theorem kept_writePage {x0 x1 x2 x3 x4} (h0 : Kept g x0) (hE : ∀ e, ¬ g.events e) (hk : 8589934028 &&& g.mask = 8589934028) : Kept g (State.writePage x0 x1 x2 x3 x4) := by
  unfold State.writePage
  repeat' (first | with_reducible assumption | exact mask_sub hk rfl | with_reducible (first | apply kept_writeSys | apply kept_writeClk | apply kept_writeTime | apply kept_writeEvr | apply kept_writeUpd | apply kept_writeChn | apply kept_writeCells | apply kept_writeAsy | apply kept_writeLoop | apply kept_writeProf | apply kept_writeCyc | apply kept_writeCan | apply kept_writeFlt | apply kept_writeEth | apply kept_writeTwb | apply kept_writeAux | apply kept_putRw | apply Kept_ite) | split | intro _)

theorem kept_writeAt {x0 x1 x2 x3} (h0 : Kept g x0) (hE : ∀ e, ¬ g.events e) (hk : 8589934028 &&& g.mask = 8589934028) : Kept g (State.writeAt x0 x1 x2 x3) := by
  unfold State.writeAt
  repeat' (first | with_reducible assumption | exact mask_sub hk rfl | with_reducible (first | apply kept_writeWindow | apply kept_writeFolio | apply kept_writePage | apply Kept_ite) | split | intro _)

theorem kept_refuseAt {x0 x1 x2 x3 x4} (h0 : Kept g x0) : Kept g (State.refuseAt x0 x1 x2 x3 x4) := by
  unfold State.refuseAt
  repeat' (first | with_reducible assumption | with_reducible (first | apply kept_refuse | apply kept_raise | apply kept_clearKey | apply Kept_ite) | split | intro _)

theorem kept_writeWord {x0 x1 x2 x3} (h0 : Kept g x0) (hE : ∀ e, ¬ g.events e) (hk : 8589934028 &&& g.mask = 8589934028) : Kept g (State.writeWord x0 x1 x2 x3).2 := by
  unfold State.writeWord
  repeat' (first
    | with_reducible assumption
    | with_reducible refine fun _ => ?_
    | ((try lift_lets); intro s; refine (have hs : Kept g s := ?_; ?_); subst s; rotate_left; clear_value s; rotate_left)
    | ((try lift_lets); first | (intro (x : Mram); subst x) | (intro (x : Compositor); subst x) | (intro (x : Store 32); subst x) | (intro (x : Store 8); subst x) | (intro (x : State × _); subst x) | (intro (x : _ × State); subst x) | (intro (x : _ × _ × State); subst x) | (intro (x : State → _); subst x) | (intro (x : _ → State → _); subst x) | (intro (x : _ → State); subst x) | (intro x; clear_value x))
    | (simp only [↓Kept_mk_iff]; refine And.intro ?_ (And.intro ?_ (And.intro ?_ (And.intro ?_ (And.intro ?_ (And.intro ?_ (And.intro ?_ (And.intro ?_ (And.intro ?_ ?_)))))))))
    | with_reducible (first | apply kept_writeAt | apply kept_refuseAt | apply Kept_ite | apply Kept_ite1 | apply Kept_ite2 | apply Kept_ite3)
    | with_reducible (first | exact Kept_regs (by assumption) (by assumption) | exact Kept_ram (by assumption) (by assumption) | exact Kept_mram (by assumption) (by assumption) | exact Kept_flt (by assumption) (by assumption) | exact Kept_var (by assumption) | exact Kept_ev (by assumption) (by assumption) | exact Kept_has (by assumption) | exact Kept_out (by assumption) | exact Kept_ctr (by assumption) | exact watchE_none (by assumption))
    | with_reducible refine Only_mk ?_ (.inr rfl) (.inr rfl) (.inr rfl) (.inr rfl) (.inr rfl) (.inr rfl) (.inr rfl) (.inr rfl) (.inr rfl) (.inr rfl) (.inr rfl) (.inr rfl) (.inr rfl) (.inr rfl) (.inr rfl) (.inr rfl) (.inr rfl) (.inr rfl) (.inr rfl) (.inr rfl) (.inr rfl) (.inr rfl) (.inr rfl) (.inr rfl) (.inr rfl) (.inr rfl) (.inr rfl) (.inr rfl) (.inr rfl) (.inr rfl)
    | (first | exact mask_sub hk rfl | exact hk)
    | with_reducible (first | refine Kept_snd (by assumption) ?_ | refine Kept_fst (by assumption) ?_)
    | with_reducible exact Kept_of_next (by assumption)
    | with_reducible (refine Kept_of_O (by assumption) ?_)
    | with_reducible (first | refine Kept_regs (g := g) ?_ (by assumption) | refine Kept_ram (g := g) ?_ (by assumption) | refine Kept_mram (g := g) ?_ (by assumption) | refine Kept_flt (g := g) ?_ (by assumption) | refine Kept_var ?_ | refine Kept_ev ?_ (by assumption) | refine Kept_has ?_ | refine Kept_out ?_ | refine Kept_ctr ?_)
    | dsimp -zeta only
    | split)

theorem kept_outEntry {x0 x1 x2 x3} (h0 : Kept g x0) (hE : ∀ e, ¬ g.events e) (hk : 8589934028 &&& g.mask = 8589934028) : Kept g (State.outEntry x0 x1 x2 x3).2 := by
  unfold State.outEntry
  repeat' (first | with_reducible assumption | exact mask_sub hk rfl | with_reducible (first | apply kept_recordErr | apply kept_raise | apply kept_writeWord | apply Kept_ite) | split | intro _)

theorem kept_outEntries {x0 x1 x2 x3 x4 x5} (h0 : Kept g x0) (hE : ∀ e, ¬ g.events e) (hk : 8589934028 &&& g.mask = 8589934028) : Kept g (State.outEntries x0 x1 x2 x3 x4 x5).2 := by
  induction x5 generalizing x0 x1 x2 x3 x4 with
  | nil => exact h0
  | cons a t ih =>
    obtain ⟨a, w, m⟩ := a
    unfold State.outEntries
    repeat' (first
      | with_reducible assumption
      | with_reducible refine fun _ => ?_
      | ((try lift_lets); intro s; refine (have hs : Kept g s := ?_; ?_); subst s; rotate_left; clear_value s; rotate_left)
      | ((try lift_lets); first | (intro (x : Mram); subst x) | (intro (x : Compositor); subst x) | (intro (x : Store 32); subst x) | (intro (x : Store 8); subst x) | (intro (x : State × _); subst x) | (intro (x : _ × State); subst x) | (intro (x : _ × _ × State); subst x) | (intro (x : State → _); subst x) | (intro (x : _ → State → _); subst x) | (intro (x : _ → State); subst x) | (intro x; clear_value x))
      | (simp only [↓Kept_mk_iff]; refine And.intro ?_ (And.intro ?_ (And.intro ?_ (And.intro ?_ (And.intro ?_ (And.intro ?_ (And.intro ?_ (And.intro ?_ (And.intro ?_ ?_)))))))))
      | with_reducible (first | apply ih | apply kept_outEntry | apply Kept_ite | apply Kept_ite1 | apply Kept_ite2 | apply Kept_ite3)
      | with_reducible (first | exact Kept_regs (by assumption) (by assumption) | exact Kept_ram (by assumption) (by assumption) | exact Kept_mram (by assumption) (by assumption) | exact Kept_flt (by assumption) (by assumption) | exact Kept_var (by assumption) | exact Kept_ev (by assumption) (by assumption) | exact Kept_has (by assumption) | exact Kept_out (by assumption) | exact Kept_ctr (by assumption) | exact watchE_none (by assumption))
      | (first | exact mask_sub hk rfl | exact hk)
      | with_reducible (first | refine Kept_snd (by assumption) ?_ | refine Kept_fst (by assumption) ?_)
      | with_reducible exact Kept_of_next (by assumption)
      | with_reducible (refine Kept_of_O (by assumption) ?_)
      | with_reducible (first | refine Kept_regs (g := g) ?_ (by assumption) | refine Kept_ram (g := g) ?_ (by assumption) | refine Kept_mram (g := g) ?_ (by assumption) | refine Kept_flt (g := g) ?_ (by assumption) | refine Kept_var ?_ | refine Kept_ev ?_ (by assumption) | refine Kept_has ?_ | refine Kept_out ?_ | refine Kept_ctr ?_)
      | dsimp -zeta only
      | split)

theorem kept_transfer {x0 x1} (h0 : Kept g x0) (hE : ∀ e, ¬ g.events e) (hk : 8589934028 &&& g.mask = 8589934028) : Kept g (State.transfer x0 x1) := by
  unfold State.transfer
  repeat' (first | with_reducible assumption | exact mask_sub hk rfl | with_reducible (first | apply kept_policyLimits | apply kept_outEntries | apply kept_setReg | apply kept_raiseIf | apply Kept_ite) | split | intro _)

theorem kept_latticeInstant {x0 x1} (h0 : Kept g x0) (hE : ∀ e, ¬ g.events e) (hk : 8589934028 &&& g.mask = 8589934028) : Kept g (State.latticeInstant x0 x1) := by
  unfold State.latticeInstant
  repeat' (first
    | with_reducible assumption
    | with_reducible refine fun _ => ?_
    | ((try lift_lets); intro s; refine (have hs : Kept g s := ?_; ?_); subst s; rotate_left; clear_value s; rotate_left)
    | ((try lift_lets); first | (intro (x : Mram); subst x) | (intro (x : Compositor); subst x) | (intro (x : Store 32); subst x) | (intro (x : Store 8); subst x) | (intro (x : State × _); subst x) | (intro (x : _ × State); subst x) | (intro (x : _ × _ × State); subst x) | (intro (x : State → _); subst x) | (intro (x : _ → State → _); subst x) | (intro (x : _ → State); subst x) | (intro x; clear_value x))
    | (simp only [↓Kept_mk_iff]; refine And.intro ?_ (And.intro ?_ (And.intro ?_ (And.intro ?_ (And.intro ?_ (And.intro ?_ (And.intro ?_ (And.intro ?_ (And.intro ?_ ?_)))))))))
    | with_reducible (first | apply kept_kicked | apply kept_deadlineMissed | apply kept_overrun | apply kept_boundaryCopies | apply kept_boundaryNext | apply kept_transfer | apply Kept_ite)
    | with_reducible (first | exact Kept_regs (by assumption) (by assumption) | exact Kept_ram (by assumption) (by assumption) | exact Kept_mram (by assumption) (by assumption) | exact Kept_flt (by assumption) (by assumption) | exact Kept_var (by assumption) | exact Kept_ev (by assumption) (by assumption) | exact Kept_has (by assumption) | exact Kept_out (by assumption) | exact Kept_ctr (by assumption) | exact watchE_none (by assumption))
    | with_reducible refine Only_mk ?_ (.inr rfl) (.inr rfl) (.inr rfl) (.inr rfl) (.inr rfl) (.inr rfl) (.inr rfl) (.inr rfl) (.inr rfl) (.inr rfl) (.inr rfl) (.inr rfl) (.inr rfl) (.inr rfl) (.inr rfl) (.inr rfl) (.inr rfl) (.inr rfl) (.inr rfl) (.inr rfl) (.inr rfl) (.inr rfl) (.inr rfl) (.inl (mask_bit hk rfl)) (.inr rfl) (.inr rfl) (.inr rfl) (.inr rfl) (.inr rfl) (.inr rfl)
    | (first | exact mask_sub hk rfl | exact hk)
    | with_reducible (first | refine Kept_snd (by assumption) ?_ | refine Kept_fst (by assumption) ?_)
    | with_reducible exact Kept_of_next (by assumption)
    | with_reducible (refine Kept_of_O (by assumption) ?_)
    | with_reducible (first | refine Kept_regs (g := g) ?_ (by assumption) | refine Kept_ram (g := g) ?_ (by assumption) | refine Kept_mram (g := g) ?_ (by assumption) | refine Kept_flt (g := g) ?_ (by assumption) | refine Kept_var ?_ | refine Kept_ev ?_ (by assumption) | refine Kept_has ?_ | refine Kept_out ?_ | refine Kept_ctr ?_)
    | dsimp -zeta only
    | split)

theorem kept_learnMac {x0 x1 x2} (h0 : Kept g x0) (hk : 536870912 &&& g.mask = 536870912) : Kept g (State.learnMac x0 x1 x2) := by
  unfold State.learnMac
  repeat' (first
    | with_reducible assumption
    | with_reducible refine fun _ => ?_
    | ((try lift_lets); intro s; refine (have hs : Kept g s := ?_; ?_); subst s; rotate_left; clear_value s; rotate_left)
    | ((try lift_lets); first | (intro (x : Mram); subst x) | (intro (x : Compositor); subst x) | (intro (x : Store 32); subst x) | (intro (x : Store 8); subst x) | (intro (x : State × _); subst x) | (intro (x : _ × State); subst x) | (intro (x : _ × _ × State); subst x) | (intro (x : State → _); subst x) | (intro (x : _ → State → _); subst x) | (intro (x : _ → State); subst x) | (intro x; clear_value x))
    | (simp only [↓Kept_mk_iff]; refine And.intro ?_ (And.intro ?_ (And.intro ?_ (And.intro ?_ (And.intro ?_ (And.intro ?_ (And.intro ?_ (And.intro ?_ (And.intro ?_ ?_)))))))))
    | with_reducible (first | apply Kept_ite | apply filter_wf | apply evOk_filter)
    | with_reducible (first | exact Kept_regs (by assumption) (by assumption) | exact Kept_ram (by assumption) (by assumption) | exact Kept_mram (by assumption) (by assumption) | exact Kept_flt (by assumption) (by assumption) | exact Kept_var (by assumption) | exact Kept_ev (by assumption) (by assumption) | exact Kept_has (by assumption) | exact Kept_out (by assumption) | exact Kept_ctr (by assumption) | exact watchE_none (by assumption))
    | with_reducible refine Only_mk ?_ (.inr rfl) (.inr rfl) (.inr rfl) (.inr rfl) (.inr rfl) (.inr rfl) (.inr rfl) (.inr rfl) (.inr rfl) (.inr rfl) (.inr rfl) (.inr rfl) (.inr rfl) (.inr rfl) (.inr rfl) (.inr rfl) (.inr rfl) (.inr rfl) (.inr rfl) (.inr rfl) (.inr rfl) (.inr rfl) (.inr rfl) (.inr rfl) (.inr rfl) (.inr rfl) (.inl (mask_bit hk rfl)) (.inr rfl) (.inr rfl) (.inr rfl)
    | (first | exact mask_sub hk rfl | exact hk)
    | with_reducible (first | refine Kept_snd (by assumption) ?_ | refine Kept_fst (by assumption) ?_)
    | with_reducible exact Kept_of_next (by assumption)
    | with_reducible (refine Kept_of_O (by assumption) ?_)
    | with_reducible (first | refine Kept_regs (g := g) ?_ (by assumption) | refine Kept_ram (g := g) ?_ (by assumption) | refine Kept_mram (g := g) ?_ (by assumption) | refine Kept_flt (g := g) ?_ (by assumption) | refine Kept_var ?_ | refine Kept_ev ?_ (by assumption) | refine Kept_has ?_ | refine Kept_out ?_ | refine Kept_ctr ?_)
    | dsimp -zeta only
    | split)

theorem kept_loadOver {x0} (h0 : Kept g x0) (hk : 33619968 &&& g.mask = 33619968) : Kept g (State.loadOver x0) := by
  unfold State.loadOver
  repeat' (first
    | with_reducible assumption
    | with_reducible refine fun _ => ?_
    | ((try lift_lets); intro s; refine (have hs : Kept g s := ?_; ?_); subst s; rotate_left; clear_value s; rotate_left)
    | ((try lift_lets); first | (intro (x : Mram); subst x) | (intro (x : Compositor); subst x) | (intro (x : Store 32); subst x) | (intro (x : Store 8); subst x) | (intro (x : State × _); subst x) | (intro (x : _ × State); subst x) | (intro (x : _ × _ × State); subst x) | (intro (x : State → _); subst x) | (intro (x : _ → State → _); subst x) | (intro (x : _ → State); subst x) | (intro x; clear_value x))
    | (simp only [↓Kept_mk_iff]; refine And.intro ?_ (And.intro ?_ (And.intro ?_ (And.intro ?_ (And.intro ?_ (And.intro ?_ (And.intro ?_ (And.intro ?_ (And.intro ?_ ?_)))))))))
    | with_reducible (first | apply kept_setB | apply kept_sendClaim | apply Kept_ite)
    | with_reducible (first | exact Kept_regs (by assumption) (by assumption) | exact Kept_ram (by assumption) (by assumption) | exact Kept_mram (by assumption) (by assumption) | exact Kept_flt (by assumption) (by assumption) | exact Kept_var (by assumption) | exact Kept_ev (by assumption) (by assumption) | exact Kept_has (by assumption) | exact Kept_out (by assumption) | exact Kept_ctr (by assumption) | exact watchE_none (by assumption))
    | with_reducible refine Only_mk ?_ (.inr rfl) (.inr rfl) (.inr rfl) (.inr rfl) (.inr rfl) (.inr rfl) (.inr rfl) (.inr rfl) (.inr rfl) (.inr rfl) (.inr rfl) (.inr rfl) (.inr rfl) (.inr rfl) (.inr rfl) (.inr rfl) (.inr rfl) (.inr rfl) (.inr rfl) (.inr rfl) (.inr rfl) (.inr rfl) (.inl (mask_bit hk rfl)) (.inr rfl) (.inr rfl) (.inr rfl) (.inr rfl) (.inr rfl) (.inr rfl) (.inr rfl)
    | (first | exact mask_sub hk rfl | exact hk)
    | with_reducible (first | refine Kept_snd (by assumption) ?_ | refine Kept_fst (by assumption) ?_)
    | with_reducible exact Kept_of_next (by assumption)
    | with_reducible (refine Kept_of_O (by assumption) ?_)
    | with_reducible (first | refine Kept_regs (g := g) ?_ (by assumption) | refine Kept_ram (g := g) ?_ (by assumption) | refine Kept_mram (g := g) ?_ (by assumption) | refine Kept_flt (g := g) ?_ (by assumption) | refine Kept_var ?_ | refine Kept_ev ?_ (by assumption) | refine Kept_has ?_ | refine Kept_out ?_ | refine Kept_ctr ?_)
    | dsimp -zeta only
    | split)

::::::::::

* [WHAT THE TASK REQUIRES]: Copy out the entries exactly. Begin at the first line and end with the line that has "unfold State.writePage".

* [RESULT FOR THIS TASK]:
theorem kept_writePage {x0 x1 x2 x3 x4} (h0 : Kept g x0) (hE : ∀ e, ¬ g.events e) (hk : 8589934028 &&& g.mask = 8589934028) : Kept g (State.writePage x0 x1 x2 x3 x4) := by
  unfold State.writePage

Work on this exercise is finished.